• Exercise brief: Give again only those lines from the start of the entries through the line holding "s.msixTab := rfl", leaving them as they are.

• Source material:
##########
@[simp] theorem State.emit_cyc (o : Out) : (s.emit o).cyc = s.cyc := rfl
@[simp] theorem State.emit_beat (o : Out) : (s.emit o).beat = s.beat := rfl
@[simp] theorem State.emit_regs (o : Out) : (s.emit o).regs = s.regs := rfl
@[simp] theorem State.emit_live (o : Out) : (s.emit o).live = s.live := rfl
@[simp] theorem State.emit_snap (o : Out) : (s.emit o).snap = s.snap := rfl
@[simp] theorem State.emit_lowHeld (o : Out) : (s.emit o).lowHeld = s.lowHeld := rfl
@[simp] theorem State.emit_captures (o : Out) : (s.emit o).captures = s.captures := rfl
@[simp] theorem State.emit_profS (o : Out) : (s.emit o).profS = s.profS := rfl
@[simp] theorem State.emit_setAt (o : Out) : (s.emit o).setAt = s.setAt := rfl
@[simp] theorem State.emit_peek (o : Out) : (s.emit o).peek = s.peek := rfl
@[simp] theorem State.emit_regionSel (o : Out) : (s.emit o).regionSel = s.regionSel := rfl
@[simp] theorem State.emit_msixTab (o : Out) : (s.emit o).msixTab = s.msixTab := rfl
@[simp] theorem State.emit_msixPend (o : Out) : (s.emit o).msixPend = s.msixPend := rfl
@[simp] theorem State.emit_wingNow (o : Out) : (s.emit o).wingNow = s.wingNow := rfl
@[simp] theorem State.emit_wingLast (o : Out) : (s.emit o).wingLast = s.wingLast := rfl
@[simp] theorem State.emit_wings (o : Out) : (s.emit o).wings = s.wings := rfl
@[simp] theorem State.emit_sqs (o : Out) : (s.emit o).sqs = s.sqs := rfl
@[simp] theorem State.emit_cqs (o : Out) : (s.emit o).cqs = s.cqs := rfl
@[simp] theorem State.emit_flights (o : Out) : (s.emit o).flights = s.flights := rfl
@[simp] theorem State.emit_nextId (o : Out) : (s.emit o).nextId = s.nextId := rfl
@[simp] theorem State.emit_stamp (o : Out) : (s.emit o).stamp = s.stamp := rfl
@[simp] theorem State.emit_rotWing (o : Out) : (s.emit o).rotWing = s.rotWing := rfl
@[simp] theorem State.emit_rotRing (o : Out) : (s.emit o).rotRing = s.rotRing := rfl
@[simp] theorem State.emit_meters (o : Out) : (s.emit o).meters = s.meters := rfl
@[simp] theorem State.emit_polTicks (o : Out) : (s.emit o).polTicks = s.polTicks := rfl
@[simp] theorem State.emit_bwTicks (o : Out) : (s.emit o).bwTicks = s.bwTicks := rfl
@[simp] theorem State.emit_errRings (o : Out) : (s.emit o).errRings = s.errRings := rfl
@[simp] theorem State.emit_colls (o : Out) : (s.emit o).colls = s.colls := rfl
@[simp] theorem State.emit_mirrors (o : Out) : (s.emit o).mirrors = s.mirrors := rfl
@[simp] theorem State.emit_reqs (o : Out) : (s.emit o).reqs = s.reqs := rfl
@[simp] theorem State.emit_sessions (o : Out) : (s.emit o).sessions = s.sessions := rfl
@[simp] theorem State.emit_bricks (o : Out) : (s.emit o).bricks = s.bricks := rfl
@[simp] theorem State.emit_progs (o : Out) : (s.emit o).progs = s.progs := rfl
@[simp] theorem State.emit_transit (o : Out) : (s.emit o).transit = s.transit := rfl
@[simp] theorem State.emit_vocabs (o : Out) : (s.emit o).vocabs = s.vocabs := rfl
@[simp] theorem State.emit_streams (o : Out) : (s.emit o).streams = s.streams := rfl
@[simp] theorem State.emit_ranges (o : Out) : (s.emit o).ranges = s.ranges := rfl
@[simp] theorem State.emit_pages (o : Out) : (s.emit o).pages = s.pages := rfl
@[simp] theorem State.emit_frm (o : Out) : (s.emit o).frm = s.frm := rfl
@[simp] theorem State.emit_low (o : Out) : (s.emit o).low = s.low := rfl
@[simp] theorem State.emit_frmBad (o : Out) : (s.emit o).frmBad = s.frmBad := rfl
@[simp] theorem State.emit_lowBad (o : Out) : (s.emit o).lowBad = s.lowBad := rfl
@[simp] theorem State.emit_intFloor (o : Out) : (s.emit o).intFloor = s.intFloor := rfl
@[simp] theorem State.emit_frames (o : Out) : (s.emit o).frames = s.frames := rfl
@[simp] theorem State.emit_intCellar (o : Out) : (s.emit o).intCellar = s.intCellar := rfl
@[simp] theorem State.emit_accesses (o : Out) : (s.emit o).accesses = s.accesses := rfl
@[simp] theorem State.emit_memWaits (o : Out) : (s.emit o).memWaits = s.memWaits := rfl
@[simp] theorem State.emit_mgmtWaits (o : Out) : (s.emit o).mgmtWaits = s.mgmtWaits := rfl
@[simp] theorem State.emit_pins (o : Out) : (s.emit o).pins = s.pins := rfl
@[simp] theorem State.emit_regions (o : Out) : (s.emit o).regions = s.regions := rfl
@[simp] theorem State.emit_stkOps (o : Out) : (s.emit o).stkOps = s.stkOps := rfl
@[simp] theorem State.emit_regionJobs (o : Out) : (s.emit o).regionJobs = s.regionJobs := rfl
@[simp] theorem State.emit_unitQ (o : Out) : (s.emit o).unitQ = s.unitQ := rfl
@[simp] theorem State.emit_debt (o : Out) : (s.emit o).debt = s.debt := rfl
@[simp] theorem State.emit_sliceEnd (o : Out) : (s.emit o).sliceEnd = s.sliceEnd := rfl
@[simp] theorem State.emit_refreshAt (o : Out) : (s.emit o).refreshAt = s.refreshAt := rfl
@[simp] theorem State.emit_refreshTill (o : Out) : (s.emit o).refreshTill = s.refreshTill := rfl
@[simp] theorem State.emit_embs (o : Out) : (s.emit o).embs = s.embs := rfl
@[simp] theorem State.emit_prefRows (o : Out) : (s.emit o).prefRows = s.prefRows := rfl
@[simp] theorem State.emit_embFrames (o : Out) : (s.emit o).embFrames = s.embFrames := rfl
@[simp] theorem State.emit_embJobs (o : Out) : (s.emit o).embJobs = s.embJobs := rfl
@[simp] theorem State.emit_cellar (o : Out) : (s.emit o).cellar = s.cellar := rfl
@[simp] theorem State.emit_link (o : Out) : (s.emit o).link = s.link := rfl
@[simp] theorem State.emit_ports (o : Out) : (s.emit o).ports = s.ports := rfl
@[simp] theorem State.emit_dir (o : Out) : (s.emit o).dir = s.dir := rfl
@[simp] theorem State.emit_dirMost (o : Out) : (s.emit o).dirMost = s.dirMost := rfl
@[simp] theorem State.emit_snoops (o : Out) : (s.emit o).snoops = s.snoops := rfl
@[simp] theorem State.emit_handovers (o : Out) : (s.emit o).handovers = s.handovers := rfl
@[simp] theorem State.emit_logs (o : Out) : (s.emit o).logs = s.logs := rfl
@[simp] theorem State.emit_logLost (o : Out) : (s.emit o).logLost = s.logLost := rfl
@[simp] theorem State.emit_bps (o : Out) : (s.emit o).bps = s.bps := rfl
@[simp] theorem State.emit_power (o : Out) : (s.emit o).power = s.power := rfl
@[simp] theorem State.emit_boot (o : Out) : (s.emit o).boot = s.boot := rfl
@[simp] theorem State.emit_spdm (o : Out) : (s.emit o).spdm = s.spdm := rfl
@[simp] theorem State.emit_signings (o : Out) : (s.emit o).signings = s.signings := rfl
@[simp] theorem State.emit_err (o : Out) : (s.emit o).err = s.err := rfl
@[simp] theorem State.emit_fresh (o : Out) : (s.emit o).fresh = s.fresh := rfl
@[simp] theorem State.emit_pending (o : Out) : (s.emit o).pending = s.pending := rfl
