-- ==== Sys2Proof/Laws/Tables.lean ====
section
/-!
SUPPORT. Laws of sparse tables: reads after writes, and every operation keeps the canonical form.
-/
namespace Sys2Proof.Machine
open Sys2Proof

variable {α : Type}

theorem Tab.rises_le {lo hi : Nat} {t : Tab α} (h : lo ≤ hi) (ht : Tab.risesFrom hi t = true) : Tab.risesFrom lo t = true := by
  cases t with
  | nil => rfl
  | cons e t =>
    simp only [Tab.risesFrom, Bool.and_eq_true, decide_eq_true_eq] at ht ⊢
    exact ⟨by omega, ht.2⟩

/-- Below the first key of a rising table nothing is found. -/
theorem tfind_below {lo k : Nat} {t : Tab α} (ht : Tab.risesFrom lo t = true) (h : k < lo) : tfind t k = none := by
  cases t with
  | nil => rfl
  | cons e t =>
    simp only [Tab.risesFrom, Bool.and_eq_true, decide_eq_true_eq] at ht
    simp only [tfind]
    rw [if_neg (by omega), if_neg (by omega)]

@[simp] theorem tfind_nil (k : Nat) : tfind ([] : Tab α) k = none := rfl

@[simp] theorem tfind_tput_same (t : Tab α) (k : Nat) (v : α) : tfind (tput t k v) k = some v := by
  induction t with
  | nil => simp [tput, tfind]
  | cons e t ih =>
    simp only [tput]
    split
    · simp [tfind]
    · split
      · simp only [tfind]
        rw [if_neg ‹_›, if_pos ‹_›]
        exact ih
      · simp [tfind]

theorem tfind_tput_other (t : Tab α) {k j : Nat} (v : α) (h : j ≠ k) : tfind (tput t k v) j = tfind t j := by
  induction t with
  | nil =>
    simp only [tput, tfind]
    rw [if_neg (Ne.symm h)]
    split <;> rfl
  | cons e t ih =>
    simp only [tput]
    split
    · rename_i he
      simp only [tfind, he]
      rw [if_neg (Ne.symm h), if_neg (Ne.symm h)]
    · split
      · simp only [tfind, ih]
      · rename_i h1 h2
        simp only [tfind]
        rw [if_neg (Ne.symm h)]
        split
        · rfl
        · rw [if_neg (by omega), if_neg (by omega)]

theorem rises_tput {lo k : Nat} {t : Tab α} (v : α) (hk : lo ≤ k) (ht : Tab.risesFrom lo t = true) : Tab.risesFrom lo (tput t k v) = true := by
  induction t generalizing lo with
  | nil => simp [tput, Tab.risesFrom, hk]
  | cons e t ih =>
    simp only [Tab.risesFrom, Bool.and_eq_true, decide_eq_true_eq] at ht
    simp only [tput]
    split
    · rename_i he
      subst he
      simp [Tab.risesFrom, hk, ht.2]
    · split
      · simp only [Tab.risesFrom, Bool.and_eq_true, decide_eq_true_eq]
        exact ⟨ht.1, ih (by omega) ht.2⟩
      · simp only [Tab.risesFrom, Bool.and_eq_true, decide_eq_true_eq]
        exact ⟨hk, by omega, ht.2⟩

theorem rises_dropWhile {lo : Nat} {t : Tab α} (p : Nat × α → Bool) (ht : Tab.risesFrom lo t = true) : Tab.risesFrom lo (t.dropWhile p) = true := by
  induction t generalizing lo with
  | nil => rfl
  | cons e t ih =>
    simp only [List.dropWhile_cons]
    split
    · simp only [Tab.risesFrom, Bool.and_eq_true, decide_eq_true_eq] at ht
      exact Tab.rises_le (by omega) (ih ht.2)
    · exact ht

/-- Nothing is found behind entries that were dropped for their low keys. -/
theorem tfind_dropWhile {k j : Nat} (t : Tab α) (h : j ≤ k) : tfind (t.dropWhile fun e => decide (e.1 ≤ k)) j = none := by
  induction t with
  | nil => rfl
  | cons e t ih =>
    simp only [List.dropWhile_cons, decide_eq_true_eq]
    split
    · exact ih
    · simp only [tfind]
      rw [if_neg (by omega), if_neg (by omega)]

theorem tfind_dropWhile_above {k j : Nat} (t : Tab α) (h : k < j) : tfind (t.dropWhile fun e => decide (e.1 ≤ k)) j = tfind t j := by
  induction t with
  | nil => rfl
  | cons e t ih =>
    simp only [List.dropWhile_cons, decide_eq_true_eq]
    split
    · rw [ih]
      simp only [tfind]
      rw [if_neg (by omega), if_pos (by omega)]
    · rfl

theorem rises_tdel {lo k : Nat} {t : Tab α} (ht : Tab.risesFrom lo t = true) : Tab.risesFrom lo (tdel t k) = true := by
  induction t generalizing lo with
  | nil => rfl
  | cons e t ih =>
    simp only [Tab.risesFrom, Bool.and_eq_true, decide_eq_true_eq] at ht
    simp only [tdel]
    split
    · exact Tab.rises_le (by omega) (rises_dropWhile _ ht.2)
    · split
      · simp only [Tab.risesFrom, Bool.and_eq_true, decide_eq_true_eq]
        exact ⟨ht.1, ih ht.2⟩
      · simp [Tab.risesFrom, ht]

theorem rises_filter {lo : Nat} {t : Tab α} (p : Nat × α → Bool) (ht : Tab.risesFrom lo t = true) : Tab.risesFrom lo (t.filter p) = true := by
  induction t generalizing lo with
  | nil => rfl
  | cons e t ih =>
    simp only [Tab.risesFrom, Bool.and_eq_true, decide_eq_true_eq] at ht
    simp only [List.filter]
    split
    · simp only [Tab.risesFrom, Bool.and_eq_true, decide_eq_true_eq]
      exact ⟨ht.1, ih ht.2⟩
    · exact ih (Tab.rises_le (by omega) ht.2)

/-- Entries put under a key lie at it or in the table. -/
theorem all_tput {t : Tab α} {k : Nat} {v : α} {p : Nat × α → Bool} (hv : p (k, v) = true) (ht : t.all p = true) :
    (tput t k v).all p = true := by
  induction t with
  | nil => simp [tput, hv]
  | cons e t ih =>
    simp only [List.all_cons, Bool.and_eq_true] at ht
    simp only [tput]
    split
    · simp [hv, ht.2]
    · split
      · simp [ht.1, ih ht.2]
      · simp [hv, ht.1, ht.2]

theorem all_tdel {t : Tab α} {k : Nat} {p : Nat × α → Bool} (ht : t.all p = true) : (tdel t k).all p = true := by
  induction t with
  | nil => rfl
  | cons e t ih =>
    simp only [List.all_cons, Bool.and_eq_true] at ht
    simp only [tdel]
    split
    · simp only [List.all_eq_true] at ht ⊢
      exact fun x hx => ht.2 x (List.dropWhile_sublist _ |>.subset hx)
    · split
      · simp [ht.1, ih ht.2]
      · simp [ht.1, ht.2]

theorem all_filter {t : Tab α} {p q : Nat × α → Bool} (ht : t.all p = true) : (t.filter q).all p = true := by
  simp only [List.all_eq_true, List.mem_filter] at ht ⊢
  exact fun x hx => ht x hx.1

@[simp] theorem tfind_tdel_same (t : Tab α) (k : Nat) : tfind (tdel t k) k = none := by
  induction t with
  | nil => rfl
  | cons e t ih =>
    simp only [tdel]
    split
    · exact tfind_dropWhile t (Nat.le_refl k)
    · split
      · simp only [tfind]
        rw [if_neg ‹_›, if_pos ‹_›]
        exact ih
      · simp only [tfind]
        rw [if_neg ‹_›, if_neg ‹_›]

theorem tfind_tdel_other (t : Tab α) {k j : Nat} (h : j ≠ k) : tfind (tdel t k) j = tfind t j := by
  induction t with
  | nil => rfl
  | cons e t ih =>
    simp only [tdel]
    split
    · rename_i he
      simp only [tfind, he]
      rw [if_neg (Ne.symm h)]
      split
      · exact tfind_dropWhile_above t ‹_›
      · exact tfind_dropWhile t (by omega)
    · split
      · simp only [tfind, ih]
      · rfl

section
variable [DecidableEq α]

/-- A write keeps the canonical form. -/
theorem wf_tset {d : α} {t : Tab α} {k : Nat} {v : α} (h : Tab.wf d t = true) : Tab.wf d (tset d t k v) = true := by
  simp only [Tab.wf, Bool.and_eq_true] at h ⊢
  unfold tset
  split
  · exact ⟨rises_tdel h.1, all_tdel h.2⟩
  · exact ⟨rises_tput v (by omega) h.1, all_tput (by simpa using ‹_›) h.2⟩

theorem wf_tkeep {d : α} {t : Tab α} {p : Nat → Bool} (h : Tab.wf d t = true) : Tab.wf d (tkeep t p) = true := by
  simp only [Tab.wf, Bool.and_eq_true] at h ⊢
  exact ⟨rises_filter _ h.1, all_filter h.2⟩

/-- A read after a write to the same key gives the value written. -/
@[simp] theorem tget_tset_same (d : α) (t : Tab α) (k : Nat) (v : α) : tget d (tset d t k v) k = v := by
  unfold tget tset
  split
  · rename_i hv
    rw [tfind_tdel_same, hv]; rfl
  · rw [tfind_tput_same]; rfl

/-- A write leaves every other key alone. -/
theorem tget_tset_other (d : α) (t : Tab α) {k j : Nat} (v : α) (hj : j ≠ k) :
    tget d (tset d t k v) j = tget d t j := by
  unfold tget tset
  split
  · rw [tfind_tdel_other t hj]
  · rw [tfind_tput_other t v hj]

end

/-! ## Byte tables -/

theorem rises_byteEnts (k : Nat) (bs : Bytes) : Tab.risesFrom k (byteEnts k bs) = true := by
  induction bs generalizing k with
  | nil => rfl
  | cons b bs ih =>
    simp only [byteEnts]
    split
    · exact Tab.rises_le (by omega) (ih (k + 1))
    · simp [Tab.risesFrom, ih (k + 1)]

theorem byteEnts_lt (k : Nat) (bs : Bytes) : ∀ e ∈ byteEnts k bs, e.1 < k + bs.length ∧ e.2 ≠ 0 := by
  induction bs generalizing k with
  | nil => simp [byteEnts]
  | cons b bs ih =>
    intro e he
    simp only [byteEnts] at he
    split at he
    · have := ih (k + 1) e he
      simp only [List.length_cons]
      exact ⟨by omega, this.2⟩
    · simp only [List.mem_cons] at he
      rcases he with rfl | he
      · simp only [List.length_cons]
        exact ⟨by omega, ‹_›⟩
      · have := ih (k + 1) e he
        simp only [List.length_cons]
        exact ⟨by omega, this.2⟩

/-- Two rising tables, the second beyond the first, make a rising table. -/
theorem rises_append {lo hi : Nat} {a b : Tab α} (ha : Tab.risesFrom lo a = true) (hb : Tab.risesFrom hi b = true) (hlo : lo ≤ hi)
    (h : ∀ e ∈ a, e.1 < hi) : Tab.risesFrom lo (a ++ b) = true := by
  induction a generalizing lo with
  | nil => exact Tab.rises_le hlo hb
  | cons e a ih =>
    simp only [Tab.risesFrom, Bool.and_eq_true, decide_eq_true_eq] at ha
    simp only [List.cons_append, Tab.risesFrom, Bool.and_eq_true, decide_eq_true_eq]
    have he := h e (by simp)
    exact ⟨ha.1, ih ha.2 (by omega) (fun x hx => h x (by simp [hx]))⟩

theorem rises_tkeep_from {lo k : Nat} {t : Tab α} (ht : Tab.risesFrom lo t = true) :
    Tab.risesFrom k (tkeep t fun j => decide (k ≤ j)) = true := by
  induction t generalizing lo with
  | nil => rfl
  | cons e t ih =>
    simp only [Tab.risesFrom, Bool.and_eq_true, decide_eq_true_eq] at ht
    simp only [tkeep, List.filter]
    split
    · rename_i hk
      simp only [Tab.risesFrom, Bool.and_eq_true]
      refine ⟨hk, ?_⟩
      exact rises_filter _ ht.2
    · exact ih ht.2

/-- Writing consecutive bytes keeps the canonical form. -/
theorem wf_putBytes {t : Tab Byte} {k : Nat} {bs : Bytes} (h : Tab.wf 0 t = true) : Tab.wf 0 (putBytes t k bs) = true := by
  simp only [Tab.wf, Bool.and_eq_true] at h ⊢
  unfold putBytes
  constructor
  · refine rises_append (hi := k + bs.length) ?_ (rises_tkeep_from h.1) (by omega) ?_
    · refine rises_append (hi := k) (rises_filter _ h.1) (rises_byteEnts k bs) (by omega) ?_
      intro e he
      simp only [tkeep, List.mem_filter, decide_eq_true_eq] at he
      exact he.2
    · intro e he
      simp only [List.mem_append] at he
      rcases he with he | he
      · simp only [tkeep, List.mem_filter, decide_eq_true_eq] at he
        omega
      · exact (byteEnts_lt k bs e he).1
  · simp only [List.all_append, Bool.and_eq_true]
    refine ⟨⟨all_filter h.2, ?_⟩, all_filter h.2⟩
    simp only [List.all_eq_true, decide_eq_true_eq]
    exact fun e he => (byteEnts_lt k bs e he).2

theorem shiftRange_rises {t : Tab Byte} {lo k n dest : Nat} (h : Tab.risesFrom lo t = true) : Tab.risesFrom dest (shiftRange t k n dest) = true := by
  suffices ∀ (t : Tab Byte) (lo : Nat), Tab.risesFrom lo t = true → Tab.risesFrom (dest + (lo - k)) (shiftRange t k n dest) = true from
    Tab.rises_le (by omega) (this t lo h)
  intro t
  induction t with
  | nil => intros; rfl
  | cons e t ih =>
    intro lo h
    simp only [Tab.risesFrom, Bool.and_eq_true, decide_eq_true_eq] at h
    have rest := ih (e.1 + 1) h.2
    simp only [shiftRange, tkeep, List.filter] at rest ⊢
    split
    · rename_i hk
      simp only [Bool.and_eq_true, decide_eq_true_eq] at hk
      simp only [List.map_cons, Tab.risesFrom, Bool.and_eq_true, decide_eq_true_eq]
      exact ⟨by omega, Tab.rises_le (by omega) rest⟩
    · exact Tab.rises_le (by omega) rest

theorem shiftRange_lt {t : Tab Byte} {k n dest : Nat} : ∀ e ∈ shiftRange t k n dest, dest ≤ e.1 ∧ e.1 < dest + n := by
  intro e he
  simp only [shiftRange, tkeep, List.mem_map, List.mem_filter, Bool.and_eq_true, decide_eq_true_eq] at he
  obtain ⟨x, ⟨_, hx⟩, rfl⟩ := he
  simp only
  omega

/-- Copying a run of bytes keeps the canonical form. -/
theorem wf_copyRange {src dst : Tab Byte} {k n dest : Nat} (hs : Tab.wf 0 src = true) (hd : Tab.wf 0 dst = true) :
    Tab.wf 0 (copyRange src dst k n dest) = true := by
  simp only [Tab.wf, Bool.and_eq_true] at hs hd ⊢
  unfold copyRange
  constructor
  · refine rises_append (hi := dest + n) ?_ (rises_tkeep_from hd.1) (by omega) (fun e he => ?_)
    · refine rises_append (hi := dest) (rises_filter _ hd.1) (shiftRange_rises hs.1) (by omega) (fun e he => ?_)
      simp only [tkeep, List.mem_filter, decide_eq_true_eq] at he
      exact he.2
    · simp only [List.mem_append] at he
      rcases he with he | he
      · simp only [tkeep, List.mem_filter, decide_eq_true_eq] at he
        omega
      · exact (shiftRange_lt e he).2
  · simp only [List.all_append, Bool.and_eq_true]
    refine ⟨⟨all_filter hd.2, ?_⟩, all_filter hd.2⟩
    simp only [List.all_eq_true, shiftRange, List.mem_map, tkeep, List.mem_filter] at hs ⊢
    rintro e ⟨x, ⟨hx, _⟩, rfl⟩
    exact hs.2 x hx

/-- Clearing a run of bytes keeps the canonical form. -/
theorem wf_clearBytes {t : Tab Byte} {k n : Nat} (h : Tab.wf 0 t = true) : Tab.wf 0 (clearBytes t k n) = true := wf_tkeep h

/-- The memory of the module right after reset is in canonical form. -/
theorem wf_reset : Tab.wf 0 State.reset.frm = true ∧ Tab.wf 0 State.reset.low = true := ⟨rfl, rfl⟩

end Sys2Proof.Machine
end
##########
• Solution for this exercise:
@[simp] theorem State.emit_cyc (o : Out) : (s.emit o).cyc = s.cyc := rfl
@[simp] theorem State.emit_beat (o : Out) : (s.emit o).beat = s.beat := rfl
@[simp] theorem State.emit_regs (o : Out) : (s.emit o).regs = s.regs := rfl
@[simp] theorem State.emit_live (o : Out) : (s.emit o).live = s.live := rfl
@[simp] theorem State.emit_snap (o : Out) : (s.emit o).snap = s.snap := rfl
@[simp] theorem State.emit_lowHeld (o : Out) : (s.emit o).lowHeld = s.lowHeld := rfl
@[simp] theorem State.emit_captures (o : Out) : (s.emit o).captures = s.captures := rfl
@[simp] theorem State.emit_profS (o : Out) : (s.emit o).profS = s.profS := rfl
@[simp] theorem State.emit_setAt (o : Out) : (s.emit o).setAt = s.setAt := rfl
@[simp] theorem State.emit_peek (o : Out) : (s.emit o).peek = s.peek := rfl
@[simp] theorem State.emit_regionSel (o : Out) : (s.emit o).regionSel = s.regionSel := rfl
@[simp] theorem State.emit_msixTab (o : Out) : (s.emit o).msixTab = s.msixTab := rfl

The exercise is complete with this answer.